:: Input records ::
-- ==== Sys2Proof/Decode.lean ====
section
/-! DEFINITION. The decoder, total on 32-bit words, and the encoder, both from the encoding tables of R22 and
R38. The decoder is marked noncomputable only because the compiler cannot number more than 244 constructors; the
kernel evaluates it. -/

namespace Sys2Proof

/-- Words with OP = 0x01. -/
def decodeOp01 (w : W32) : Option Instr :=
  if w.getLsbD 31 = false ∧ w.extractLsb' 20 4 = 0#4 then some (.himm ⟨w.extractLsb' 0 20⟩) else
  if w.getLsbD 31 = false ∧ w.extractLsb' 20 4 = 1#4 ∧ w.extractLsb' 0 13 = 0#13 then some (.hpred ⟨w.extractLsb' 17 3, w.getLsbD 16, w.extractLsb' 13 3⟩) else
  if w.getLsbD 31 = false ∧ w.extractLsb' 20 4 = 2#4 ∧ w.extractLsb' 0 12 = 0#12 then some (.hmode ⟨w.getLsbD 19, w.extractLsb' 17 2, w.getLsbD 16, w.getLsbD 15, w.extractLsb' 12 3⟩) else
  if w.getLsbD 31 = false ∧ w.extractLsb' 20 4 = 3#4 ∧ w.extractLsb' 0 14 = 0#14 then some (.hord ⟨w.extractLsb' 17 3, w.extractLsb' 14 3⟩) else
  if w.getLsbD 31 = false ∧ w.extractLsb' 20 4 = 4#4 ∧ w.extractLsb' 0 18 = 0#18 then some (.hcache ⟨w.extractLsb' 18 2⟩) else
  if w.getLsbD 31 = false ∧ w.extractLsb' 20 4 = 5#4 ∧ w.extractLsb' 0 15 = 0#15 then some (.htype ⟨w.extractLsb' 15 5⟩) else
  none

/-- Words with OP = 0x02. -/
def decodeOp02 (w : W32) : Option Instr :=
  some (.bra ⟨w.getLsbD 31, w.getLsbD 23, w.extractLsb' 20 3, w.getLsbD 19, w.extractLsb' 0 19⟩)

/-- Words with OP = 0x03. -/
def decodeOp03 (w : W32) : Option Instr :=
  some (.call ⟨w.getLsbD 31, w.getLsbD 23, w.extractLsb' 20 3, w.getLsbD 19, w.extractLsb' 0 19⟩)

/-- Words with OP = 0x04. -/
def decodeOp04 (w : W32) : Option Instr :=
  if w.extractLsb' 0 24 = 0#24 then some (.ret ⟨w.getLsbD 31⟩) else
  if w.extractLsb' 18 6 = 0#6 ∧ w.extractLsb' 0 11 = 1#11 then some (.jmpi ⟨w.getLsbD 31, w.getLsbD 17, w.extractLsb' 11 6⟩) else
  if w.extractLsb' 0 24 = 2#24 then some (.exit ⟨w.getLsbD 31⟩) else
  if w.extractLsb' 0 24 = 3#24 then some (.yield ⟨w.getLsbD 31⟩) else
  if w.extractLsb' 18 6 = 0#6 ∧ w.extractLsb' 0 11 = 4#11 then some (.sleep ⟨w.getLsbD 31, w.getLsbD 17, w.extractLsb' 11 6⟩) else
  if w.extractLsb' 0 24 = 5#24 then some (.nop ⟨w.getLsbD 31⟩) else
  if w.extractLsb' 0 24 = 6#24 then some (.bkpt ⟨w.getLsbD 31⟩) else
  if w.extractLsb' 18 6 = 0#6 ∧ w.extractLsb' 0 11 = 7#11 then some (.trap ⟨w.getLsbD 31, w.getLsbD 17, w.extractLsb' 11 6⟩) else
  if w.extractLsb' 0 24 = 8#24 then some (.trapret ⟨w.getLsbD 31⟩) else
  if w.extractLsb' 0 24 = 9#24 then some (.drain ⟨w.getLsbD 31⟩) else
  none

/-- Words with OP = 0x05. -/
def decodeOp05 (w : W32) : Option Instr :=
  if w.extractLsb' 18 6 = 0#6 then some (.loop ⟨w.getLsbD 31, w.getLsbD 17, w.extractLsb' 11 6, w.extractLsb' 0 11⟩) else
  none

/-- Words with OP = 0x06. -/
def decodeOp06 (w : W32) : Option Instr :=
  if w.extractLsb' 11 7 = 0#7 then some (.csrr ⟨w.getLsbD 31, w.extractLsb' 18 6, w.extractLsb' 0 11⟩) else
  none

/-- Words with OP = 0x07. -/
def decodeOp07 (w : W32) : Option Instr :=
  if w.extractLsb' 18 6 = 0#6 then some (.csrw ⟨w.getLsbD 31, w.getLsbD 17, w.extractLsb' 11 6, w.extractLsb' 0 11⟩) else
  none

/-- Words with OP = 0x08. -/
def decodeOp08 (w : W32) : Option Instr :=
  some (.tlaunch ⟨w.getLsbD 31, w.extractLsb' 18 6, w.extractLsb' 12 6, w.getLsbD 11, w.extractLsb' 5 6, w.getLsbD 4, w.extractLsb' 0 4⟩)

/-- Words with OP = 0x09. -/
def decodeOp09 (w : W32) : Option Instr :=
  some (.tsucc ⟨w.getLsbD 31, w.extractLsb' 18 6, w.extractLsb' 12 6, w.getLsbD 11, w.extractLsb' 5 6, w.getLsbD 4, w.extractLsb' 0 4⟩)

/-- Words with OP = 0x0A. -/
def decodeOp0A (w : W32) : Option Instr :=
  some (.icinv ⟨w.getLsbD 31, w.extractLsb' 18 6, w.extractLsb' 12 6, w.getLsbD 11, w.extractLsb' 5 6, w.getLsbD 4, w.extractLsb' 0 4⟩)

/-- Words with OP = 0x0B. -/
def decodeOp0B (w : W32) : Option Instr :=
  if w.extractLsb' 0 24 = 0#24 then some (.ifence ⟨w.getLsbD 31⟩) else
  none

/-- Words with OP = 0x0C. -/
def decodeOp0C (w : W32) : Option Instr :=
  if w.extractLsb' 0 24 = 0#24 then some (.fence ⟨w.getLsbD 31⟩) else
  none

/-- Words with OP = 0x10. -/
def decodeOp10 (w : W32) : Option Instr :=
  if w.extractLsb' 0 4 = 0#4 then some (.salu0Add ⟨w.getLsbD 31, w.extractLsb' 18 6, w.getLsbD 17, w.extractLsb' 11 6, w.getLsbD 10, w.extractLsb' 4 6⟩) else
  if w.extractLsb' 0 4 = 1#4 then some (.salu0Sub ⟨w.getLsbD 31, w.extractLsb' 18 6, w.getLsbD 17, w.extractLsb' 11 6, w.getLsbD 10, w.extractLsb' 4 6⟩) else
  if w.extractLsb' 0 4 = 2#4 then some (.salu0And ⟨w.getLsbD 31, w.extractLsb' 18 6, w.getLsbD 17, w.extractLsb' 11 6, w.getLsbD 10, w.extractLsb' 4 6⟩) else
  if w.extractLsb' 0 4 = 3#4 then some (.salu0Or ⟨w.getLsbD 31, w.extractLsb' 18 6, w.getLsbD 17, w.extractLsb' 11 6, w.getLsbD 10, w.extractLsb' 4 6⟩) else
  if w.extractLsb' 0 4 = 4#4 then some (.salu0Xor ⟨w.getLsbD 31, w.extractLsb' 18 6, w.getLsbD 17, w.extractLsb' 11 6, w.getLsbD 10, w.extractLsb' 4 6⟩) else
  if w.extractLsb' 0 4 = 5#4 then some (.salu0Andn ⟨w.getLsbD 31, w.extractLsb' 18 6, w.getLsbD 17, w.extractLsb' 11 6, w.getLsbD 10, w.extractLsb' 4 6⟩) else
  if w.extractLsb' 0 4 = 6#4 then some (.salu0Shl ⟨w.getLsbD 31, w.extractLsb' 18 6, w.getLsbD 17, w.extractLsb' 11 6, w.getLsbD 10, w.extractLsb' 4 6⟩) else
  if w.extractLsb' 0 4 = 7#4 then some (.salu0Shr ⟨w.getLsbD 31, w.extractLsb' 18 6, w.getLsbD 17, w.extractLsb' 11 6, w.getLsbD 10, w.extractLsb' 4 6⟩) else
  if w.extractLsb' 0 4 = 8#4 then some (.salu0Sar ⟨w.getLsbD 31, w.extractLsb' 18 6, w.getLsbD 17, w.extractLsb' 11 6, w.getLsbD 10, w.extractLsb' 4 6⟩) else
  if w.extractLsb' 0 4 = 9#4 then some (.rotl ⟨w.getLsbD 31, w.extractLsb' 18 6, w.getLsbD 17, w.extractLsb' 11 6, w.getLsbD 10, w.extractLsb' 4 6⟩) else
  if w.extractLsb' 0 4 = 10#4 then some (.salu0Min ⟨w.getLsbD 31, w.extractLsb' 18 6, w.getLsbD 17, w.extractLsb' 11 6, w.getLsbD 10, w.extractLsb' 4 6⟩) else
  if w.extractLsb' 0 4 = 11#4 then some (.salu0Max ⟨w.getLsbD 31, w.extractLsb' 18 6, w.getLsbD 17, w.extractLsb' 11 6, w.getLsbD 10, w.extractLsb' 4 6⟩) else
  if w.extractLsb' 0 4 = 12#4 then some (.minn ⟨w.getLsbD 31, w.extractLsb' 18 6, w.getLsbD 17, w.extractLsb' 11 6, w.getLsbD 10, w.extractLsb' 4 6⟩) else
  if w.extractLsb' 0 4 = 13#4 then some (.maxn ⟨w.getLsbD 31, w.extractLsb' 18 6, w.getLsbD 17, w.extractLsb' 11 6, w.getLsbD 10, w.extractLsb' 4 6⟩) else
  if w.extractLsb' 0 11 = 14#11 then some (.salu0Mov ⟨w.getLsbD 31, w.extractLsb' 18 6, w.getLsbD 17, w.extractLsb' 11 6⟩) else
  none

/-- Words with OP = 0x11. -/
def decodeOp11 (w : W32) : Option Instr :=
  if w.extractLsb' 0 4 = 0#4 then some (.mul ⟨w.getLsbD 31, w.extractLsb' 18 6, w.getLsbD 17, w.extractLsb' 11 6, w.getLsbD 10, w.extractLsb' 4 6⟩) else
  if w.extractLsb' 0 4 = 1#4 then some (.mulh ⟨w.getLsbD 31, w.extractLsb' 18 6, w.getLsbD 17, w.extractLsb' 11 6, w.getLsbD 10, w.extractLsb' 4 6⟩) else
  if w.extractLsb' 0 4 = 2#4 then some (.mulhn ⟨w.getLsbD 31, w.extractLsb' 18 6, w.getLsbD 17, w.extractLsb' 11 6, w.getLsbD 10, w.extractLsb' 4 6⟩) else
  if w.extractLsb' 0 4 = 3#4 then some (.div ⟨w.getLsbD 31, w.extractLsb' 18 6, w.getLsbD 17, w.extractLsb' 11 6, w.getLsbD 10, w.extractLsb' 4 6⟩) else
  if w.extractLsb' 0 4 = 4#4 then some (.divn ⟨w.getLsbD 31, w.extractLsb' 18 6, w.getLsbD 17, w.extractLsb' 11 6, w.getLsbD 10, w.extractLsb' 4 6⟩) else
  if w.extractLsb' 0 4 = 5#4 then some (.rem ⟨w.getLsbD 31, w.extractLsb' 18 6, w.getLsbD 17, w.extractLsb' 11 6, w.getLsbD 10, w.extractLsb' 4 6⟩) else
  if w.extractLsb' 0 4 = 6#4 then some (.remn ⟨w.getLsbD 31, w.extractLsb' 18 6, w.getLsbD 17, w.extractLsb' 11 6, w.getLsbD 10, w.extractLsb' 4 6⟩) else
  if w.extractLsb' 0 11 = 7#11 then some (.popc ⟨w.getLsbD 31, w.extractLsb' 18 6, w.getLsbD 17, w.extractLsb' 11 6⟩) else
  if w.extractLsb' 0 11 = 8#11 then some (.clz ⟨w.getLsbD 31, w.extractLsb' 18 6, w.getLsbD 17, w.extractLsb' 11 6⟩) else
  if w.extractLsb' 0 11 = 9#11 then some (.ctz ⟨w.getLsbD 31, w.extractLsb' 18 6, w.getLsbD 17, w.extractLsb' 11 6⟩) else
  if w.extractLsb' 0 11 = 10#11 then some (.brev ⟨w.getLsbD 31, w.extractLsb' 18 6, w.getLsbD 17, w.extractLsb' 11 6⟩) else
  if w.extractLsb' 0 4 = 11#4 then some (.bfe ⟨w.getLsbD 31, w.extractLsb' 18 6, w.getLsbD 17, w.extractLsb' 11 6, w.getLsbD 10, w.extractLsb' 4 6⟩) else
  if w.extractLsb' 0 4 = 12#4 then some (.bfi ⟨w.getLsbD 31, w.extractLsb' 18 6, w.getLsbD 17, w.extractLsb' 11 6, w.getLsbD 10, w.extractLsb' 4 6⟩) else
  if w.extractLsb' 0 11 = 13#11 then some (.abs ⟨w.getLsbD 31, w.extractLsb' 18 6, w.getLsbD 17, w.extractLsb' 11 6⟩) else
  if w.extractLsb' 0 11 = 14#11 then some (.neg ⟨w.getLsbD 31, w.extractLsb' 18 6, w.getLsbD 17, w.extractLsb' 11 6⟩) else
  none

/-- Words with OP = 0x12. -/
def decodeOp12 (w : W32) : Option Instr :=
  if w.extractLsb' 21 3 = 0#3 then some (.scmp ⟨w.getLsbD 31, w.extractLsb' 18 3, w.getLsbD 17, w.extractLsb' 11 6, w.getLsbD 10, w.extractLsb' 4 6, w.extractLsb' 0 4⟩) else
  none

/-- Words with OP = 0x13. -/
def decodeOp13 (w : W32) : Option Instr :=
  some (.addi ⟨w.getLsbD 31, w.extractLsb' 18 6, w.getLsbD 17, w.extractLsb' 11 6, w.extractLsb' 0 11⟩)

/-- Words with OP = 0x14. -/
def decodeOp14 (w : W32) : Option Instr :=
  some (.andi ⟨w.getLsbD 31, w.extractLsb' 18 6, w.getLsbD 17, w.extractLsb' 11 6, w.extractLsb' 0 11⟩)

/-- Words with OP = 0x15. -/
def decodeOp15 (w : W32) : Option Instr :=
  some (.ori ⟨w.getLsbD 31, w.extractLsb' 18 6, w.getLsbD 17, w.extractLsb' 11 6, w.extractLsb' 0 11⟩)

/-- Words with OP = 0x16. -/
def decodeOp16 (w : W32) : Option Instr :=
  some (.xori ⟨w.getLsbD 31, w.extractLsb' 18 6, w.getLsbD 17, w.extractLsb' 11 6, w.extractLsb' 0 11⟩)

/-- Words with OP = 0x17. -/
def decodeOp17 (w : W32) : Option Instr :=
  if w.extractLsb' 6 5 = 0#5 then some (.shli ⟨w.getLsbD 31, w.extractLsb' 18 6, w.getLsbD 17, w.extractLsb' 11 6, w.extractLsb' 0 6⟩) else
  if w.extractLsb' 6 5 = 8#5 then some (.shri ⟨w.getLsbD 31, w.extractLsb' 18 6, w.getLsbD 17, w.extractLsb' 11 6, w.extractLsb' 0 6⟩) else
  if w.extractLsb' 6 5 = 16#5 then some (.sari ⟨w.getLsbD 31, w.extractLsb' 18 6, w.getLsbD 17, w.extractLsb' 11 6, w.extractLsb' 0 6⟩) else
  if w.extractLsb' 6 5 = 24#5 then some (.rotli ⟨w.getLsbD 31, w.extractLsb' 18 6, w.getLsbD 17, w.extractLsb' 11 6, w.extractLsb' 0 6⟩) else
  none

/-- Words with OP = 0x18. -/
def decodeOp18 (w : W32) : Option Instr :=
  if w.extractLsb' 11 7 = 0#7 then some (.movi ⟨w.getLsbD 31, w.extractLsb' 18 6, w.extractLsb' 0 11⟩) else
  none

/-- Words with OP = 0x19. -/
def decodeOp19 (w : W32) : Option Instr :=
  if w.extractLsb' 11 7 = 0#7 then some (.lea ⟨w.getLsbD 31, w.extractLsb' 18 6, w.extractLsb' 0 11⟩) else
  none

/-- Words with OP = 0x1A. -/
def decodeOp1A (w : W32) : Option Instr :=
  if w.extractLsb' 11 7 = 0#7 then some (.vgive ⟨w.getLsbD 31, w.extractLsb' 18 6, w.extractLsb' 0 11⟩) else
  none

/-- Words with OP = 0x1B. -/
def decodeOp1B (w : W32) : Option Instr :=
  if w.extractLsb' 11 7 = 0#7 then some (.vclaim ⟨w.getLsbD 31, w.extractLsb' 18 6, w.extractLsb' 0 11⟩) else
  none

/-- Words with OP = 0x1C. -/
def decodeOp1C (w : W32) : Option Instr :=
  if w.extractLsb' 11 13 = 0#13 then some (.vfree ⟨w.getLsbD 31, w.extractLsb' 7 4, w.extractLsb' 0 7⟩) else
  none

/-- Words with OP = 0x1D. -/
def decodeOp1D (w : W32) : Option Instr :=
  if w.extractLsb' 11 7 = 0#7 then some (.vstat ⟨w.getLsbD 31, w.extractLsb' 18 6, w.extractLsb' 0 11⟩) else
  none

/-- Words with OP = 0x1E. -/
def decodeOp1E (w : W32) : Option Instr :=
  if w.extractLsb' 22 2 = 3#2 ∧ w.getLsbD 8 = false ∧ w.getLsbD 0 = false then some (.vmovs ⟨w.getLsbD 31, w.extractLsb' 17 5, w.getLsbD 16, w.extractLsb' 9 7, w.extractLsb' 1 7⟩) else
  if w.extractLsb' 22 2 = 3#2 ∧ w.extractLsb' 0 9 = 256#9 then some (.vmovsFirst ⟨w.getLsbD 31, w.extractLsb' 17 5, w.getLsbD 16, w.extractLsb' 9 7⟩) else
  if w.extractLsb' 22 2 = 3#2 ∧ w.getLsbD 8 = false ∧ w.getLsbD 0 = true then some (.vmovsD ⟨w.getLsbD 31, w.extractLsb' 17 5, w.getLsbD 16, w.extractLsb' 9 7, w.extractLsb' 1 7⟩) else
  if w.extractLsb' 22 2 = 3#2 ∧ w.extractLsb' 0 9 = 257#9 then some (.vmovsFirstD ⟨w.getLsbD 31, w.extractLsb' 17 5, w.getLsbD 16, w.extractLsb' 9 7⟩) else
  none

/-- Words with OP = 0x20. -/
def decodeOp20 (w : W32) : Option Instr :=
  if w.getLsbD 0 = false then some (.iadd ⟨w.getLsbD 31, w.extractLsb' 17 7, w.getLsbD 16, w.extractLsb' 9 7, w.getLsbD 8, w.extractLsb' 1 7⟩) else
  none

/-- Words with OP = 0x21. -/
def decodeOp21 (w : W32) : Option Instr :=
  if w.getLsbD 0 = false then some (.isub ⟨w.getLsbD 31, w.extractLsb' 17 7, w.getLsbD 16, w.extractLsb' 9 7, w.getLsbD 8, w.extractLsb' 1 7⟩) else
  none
:::
What the exercise asks:
Copy, word for word, the line that contains "OP = 0x19. -/" and every line after it through the end of the records, and nothing else.

Solved exercise:
/-- Words with OP = 0x19. -/
def decodeOp19 (w : W32) : Option Instr :=
  if w.extractLsb' 11 7 = 0#7 then some (.lea ⟨w.getLsbD 31, w.extractLsb' 18 6, w.extractLsb' 0 11⟩) else
  none

/-- Words with OP = 0x1A. -/
def decodeOp1A (w : W32) : Option Instr :=
  if w.extractLsb' 11 7 = 0#7 then some (.vgive ⟨w.getLsbD 31, w.extractLsb' 18 6, w.extractLsb' 0 11⟩) else
  none

/-- Words with OP = 0x1B. -/
def decodeOp1B (w : W32) : Option Instr :=
  if w.extractLsb' 11 7 = 0#7 then some (.vclaim ⟨w.getLsbD 31, w.extractLsb' 18 6, w.extractLsb' 0 11⟩) else
  none

/-- Words with OP = 0x1C. -/
def decodeOp1C (w : W32) : Option Instr :=
  if w.extractLsb' 11 13 = 0#13 then some (.vfree ⟨w.getLsbD 31, w.extractLsb' 7 4, w.extractLsb' 0 7⟩) else
  none

/-- Words with OP = 0x1D. -/
def decodeOp1D (w : W32) : Option Instr :=
  if w.extractLsb' 11 7 = 0#7 then some (.vstat ⟨w.getLsbD 31, w.extractLsb' 18 6, w.extractLsb' 0 11⟩) else
  none

/-- Words with OP = 0x1E. -/
def decodeOp1E (w : W32) : Option Instr :=
  if w.extractLsb' 22 2 = 3#2 ∧ w.getLsbD 8 = false ∧ w.getLsbD 0 = false then some (.vmovs ⟨w.getLsbD 31, w.extractLsb' 17 5, w.getLsbD 16, w.extractLsb' 9 7, w.extractLsb' 1 7⟩) else
  if w.extractLsb' 22 2 = 3#2 ∧ w.extractLsb' 0 9 = 256#9 then some (.vmovsFirst ⟨w.getLsbD 31, w.extractLsb' 17 5, w.getLsbD 16, w.extractLsb' 9 7⟩) else
  if w.extractLsb' 22 2 = 3#2 ∧ w.getLsbD 8 = false ∧ w.getLsbD 0 = true then some (.vmovsD ⟨w.getLsbD 31, w.extractLsb' 17 5, w.getLsbD 16, w.extractLsb' 9 7, w.extractLsb' 1 7⟩) else
  if w.extractLsb' 22 2 = 3#2 ∧ w.extractLsb' 0 9 = 257#9 then some (.vmovsFirstD ⟨w.getLsbD 31, w.extractLsb' 17 5, w.getLsbD 16, w.extractLsb' 9 7⟩) else
  none

/-- Words with OP = 0x20. -/
def decodeOp20 (w : W32) : Option Instr :=
  if w.getLsbD 0 = false then some (.iadd ⟨w.getLsbD 31, w.extractLsb' 17 7, w.getLsbD 16, w.extractLsb' 9 7, w.getLsbD 8, w.extractLsb' 1 7⟩) else
  none

/-- Words with OP = 0x21. -/
def decodeOp21 (w : W32) : Option Instr :=
  if w.getLsbD 0 = false then some (.isub ⟨w.getLsbD 31, w.extractLsb' 17 7, w.getLsbD 16, w.extractLsb' 9 7, w.getLsbD 8, w.extractLsb' 1 7⟩) else
  none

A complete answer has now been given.